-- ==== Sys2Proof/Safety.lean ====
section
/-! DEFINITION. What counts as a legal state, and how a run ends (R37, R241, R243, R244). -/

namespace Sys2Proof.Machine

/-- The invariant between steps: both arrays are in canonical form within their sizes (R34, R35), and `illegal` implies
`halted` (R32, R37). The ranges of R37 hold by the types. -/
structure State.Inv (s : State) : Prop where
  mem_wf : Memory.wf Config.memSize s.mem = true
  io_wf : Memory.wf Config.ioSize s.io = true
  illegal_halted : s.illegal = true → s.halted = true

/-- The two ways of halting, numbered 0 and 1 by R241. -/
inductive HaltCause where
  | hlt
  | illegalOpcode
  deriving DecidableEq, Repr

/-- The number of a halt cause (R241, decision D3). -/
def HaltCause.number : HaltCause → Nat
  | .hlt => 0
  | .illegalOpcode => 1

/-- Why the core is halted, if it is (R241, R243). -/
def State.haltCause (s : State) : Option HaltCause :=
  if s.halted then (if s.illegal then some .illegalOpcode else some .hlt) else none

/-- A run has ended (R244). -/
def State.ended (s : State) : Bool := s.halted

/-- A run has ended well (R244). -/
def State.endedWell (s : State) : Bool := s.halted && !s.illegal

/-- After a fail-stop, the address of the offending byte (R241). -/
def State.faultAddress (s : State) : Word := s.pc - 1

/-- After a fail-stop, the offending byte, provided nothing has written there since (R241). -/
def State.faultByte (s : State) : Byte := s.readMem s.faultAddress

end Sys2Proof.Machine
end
━━━━
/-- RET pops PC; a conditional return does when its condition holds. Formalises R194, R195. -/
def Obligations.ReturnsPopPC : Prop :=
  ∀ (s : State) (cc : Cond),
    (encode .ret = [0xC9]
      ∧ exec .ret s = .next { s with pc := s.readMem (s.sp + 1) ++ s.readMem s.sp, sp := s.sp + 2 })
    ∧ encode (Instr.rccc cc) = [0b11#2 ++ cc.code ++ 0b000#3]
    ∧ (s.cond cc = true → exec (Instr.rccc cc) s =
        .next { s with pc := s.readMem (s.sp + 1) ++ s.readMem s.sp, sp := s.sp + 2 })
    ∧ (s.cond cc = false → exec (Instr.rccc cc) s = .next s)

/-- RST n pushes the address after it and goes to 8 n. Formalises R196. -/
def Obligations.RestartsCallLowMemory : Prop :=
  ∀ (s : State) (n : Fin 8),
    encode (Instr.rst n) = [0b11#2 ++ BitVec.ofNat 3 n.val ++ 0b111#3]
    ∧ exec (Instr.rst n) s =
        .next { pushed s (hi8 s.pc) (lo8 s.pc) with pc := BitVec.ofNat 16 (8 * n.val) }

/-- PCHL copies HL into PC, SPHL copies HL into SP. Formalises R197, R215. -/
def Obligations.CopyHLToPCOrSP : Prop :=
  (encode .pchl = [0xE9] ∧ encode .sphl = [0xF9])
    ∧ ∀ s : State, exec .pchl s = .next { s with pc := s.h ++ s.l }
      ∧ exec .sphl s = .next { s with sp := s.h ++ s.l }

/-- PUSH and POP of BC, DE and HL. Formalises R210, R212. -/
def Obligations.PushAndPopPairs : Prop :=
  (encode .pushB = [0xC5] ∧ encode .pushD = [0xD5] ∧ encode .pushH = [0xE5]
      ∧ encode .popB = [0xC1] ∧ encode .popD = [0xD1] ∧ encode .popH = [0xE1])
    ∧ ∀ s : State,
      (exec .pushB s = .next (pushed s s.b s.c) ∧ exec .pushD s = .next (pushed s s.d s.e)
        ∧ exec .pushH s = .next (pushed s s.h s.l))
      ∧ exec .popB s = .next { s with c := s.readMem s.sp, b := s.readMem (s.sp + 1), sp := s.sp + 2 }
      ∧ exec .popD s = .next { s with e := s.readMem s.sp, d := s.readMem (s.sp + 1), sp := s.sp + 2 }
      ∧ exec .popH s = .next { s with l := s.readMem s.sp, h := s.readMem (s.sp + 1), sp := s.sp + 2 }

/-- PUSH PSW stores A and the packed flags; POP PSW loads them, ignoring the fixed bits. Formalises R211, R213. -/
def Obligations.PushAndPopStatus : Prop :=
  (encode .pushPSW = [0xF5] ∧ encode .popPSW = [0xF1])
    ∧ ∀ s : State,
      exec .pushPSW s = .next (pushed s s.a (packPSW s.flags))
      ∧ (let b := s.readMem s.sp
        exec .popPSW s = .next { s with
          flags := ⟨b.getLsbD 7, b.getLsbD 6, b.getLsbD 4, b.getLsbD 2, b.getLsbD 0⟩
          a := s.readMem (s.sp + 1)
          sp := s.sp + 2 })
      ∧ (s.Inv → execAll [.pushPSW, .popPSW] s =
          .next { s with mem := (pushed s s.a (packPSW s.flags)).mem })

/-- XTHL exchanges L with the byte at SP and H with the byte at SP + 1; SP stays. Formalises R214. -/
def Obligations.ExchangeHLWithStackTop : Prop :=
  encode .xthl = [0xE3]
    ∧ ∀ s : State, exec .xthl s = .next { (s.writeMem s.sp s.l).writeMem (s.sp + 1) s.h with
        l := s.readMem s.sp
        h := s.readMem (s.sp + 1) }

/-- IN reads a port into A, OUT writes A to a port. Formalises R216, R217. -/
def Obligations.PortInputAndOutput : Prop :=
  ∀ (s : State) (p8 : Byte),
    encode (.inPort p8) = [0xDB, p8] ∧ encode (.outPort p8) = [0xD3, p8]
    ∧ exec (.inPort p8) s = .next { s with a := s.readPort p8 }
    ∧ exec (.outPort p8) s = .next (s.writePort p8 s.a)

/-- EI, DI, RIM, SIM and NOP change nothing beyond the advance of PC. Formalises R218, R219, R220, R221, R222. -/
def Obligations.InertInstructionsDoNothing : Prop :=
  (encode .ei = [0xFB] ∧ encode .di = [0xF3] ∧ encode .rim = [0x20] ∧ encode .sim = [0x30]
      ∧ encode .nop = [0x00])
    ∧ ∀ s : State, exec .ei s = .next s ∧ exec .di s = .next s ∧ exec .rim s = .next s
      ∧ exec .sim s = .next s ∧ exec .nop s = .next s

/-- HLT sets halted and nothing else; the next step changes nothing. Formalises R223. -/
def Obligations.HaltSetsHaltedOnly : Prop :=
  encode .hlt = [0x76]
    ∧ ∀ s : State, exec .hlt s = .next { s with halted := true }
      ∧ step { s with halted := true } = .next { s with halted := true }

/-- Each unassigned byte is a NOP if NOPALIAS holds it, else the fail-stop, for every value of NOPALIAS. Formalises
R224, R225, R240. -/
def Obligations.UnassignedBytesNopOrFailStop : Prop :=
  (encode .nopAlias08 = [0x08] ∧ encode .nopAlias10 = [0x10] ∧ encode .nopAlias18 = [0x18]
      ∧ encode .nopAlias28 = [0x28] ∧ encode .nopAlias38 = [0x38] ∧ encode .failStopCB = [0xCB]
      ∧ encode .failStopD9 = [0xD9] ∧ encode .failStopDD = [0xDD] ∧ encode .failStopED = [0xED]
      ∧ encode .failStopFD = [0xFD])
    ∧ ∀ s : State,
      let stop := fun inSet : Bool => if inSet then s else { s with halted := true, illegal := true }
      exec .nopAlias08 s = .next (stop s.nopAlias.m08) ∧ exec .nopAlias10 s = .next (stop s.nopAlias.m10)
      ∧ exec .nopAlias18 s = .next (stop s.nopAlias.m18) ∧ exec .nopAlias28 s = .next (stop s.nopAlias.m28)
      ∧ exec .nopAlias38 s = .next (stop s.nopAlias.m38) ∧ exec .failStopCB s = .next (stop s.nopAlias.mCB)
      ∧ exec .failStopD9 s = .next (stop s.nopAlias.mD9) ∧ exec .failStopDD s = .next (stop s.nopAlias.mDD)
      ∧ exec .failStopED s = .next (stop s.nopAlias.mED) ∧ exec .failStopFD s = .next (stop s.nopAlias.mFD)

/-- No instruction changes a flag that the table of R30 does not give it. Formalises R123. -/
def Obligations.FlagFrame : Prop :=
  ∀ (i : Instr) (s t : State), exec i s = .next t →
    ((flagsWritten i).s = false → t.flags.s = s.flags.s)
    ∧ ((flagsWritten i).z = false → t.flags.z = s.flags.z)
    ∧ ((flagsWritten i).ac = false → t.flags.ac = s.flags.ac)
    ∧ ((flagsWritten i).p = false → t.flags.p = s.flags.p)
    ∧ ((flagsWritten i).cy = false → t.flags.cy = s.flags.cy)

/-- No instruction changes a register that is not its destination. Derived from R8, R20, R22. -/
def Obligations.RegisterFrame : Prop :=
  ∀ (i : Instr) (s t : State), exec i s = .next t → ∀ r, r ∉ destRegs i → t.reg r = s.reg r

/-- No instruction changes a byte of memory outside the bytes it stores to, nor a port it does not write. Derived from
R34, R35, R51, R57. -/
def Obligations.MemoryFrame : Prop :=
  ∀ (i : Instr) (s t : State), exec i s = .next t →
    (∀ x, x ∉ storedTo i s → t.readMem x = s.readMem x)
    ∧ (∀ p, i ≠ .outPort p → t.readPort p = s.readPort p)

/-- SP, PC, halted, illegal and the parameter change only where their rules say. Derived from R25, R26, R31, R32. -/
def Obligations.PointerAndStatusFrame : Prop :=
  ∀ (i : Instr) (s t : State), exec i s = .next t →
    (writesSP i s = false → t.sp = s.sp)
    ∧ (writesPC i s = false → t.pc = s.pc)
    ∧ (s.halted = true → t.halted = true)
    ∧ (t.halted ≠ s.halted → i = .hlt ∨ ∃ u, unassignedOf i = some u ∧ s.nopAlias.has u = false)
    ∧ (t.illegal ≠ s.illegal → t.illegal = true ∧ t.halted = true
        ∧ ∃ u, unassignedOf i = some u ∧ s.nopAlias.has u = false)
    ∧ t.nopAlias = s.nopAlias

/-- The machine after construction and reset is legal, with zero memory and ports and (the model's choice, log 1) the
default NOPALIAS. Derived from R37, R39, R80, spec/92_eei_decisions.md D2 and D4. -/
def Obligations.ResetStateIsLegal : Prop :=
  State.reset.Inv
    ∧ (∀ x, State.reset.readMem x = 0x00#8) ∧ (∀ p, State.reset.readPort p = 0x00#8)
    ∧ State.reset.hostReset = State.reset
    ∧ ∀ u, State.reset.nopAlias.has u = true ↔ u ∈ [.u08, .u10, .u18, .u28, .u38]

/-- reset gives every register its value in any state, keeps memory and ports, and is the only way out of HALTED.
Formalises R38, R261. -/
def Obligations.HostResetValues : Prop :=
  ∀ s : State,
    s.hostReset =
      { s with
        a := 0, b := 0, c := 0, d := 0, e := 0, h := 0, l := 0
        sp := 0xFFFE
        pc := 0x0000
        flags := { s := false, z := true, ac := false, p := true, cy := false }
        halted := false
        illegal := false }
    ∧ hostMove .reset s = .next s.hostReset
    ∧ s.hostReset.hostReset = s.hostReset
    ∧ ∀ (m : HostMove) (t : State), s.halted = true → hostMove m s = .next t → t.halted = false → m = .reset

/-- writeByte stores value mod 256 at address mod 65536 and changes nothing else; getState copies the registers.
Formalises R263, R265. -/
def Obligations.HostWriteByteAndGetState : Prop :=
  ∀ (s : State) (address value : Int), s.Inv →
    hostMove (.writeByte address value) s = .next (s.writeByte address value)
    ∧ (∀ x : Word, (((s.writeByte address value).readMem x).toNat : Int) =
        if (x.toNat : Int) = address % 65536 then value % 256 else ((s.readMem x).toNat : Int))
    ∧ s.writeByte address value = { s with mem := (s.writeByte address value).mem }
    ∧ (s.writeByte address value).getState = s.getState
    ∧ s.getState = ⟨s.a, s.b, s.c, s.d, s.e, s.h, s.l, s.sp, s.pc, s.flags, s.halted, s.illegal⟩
━━━━
Goal of the exercise
The answer must be a single number: how many lines of the entries contain "popB".

Answer box
2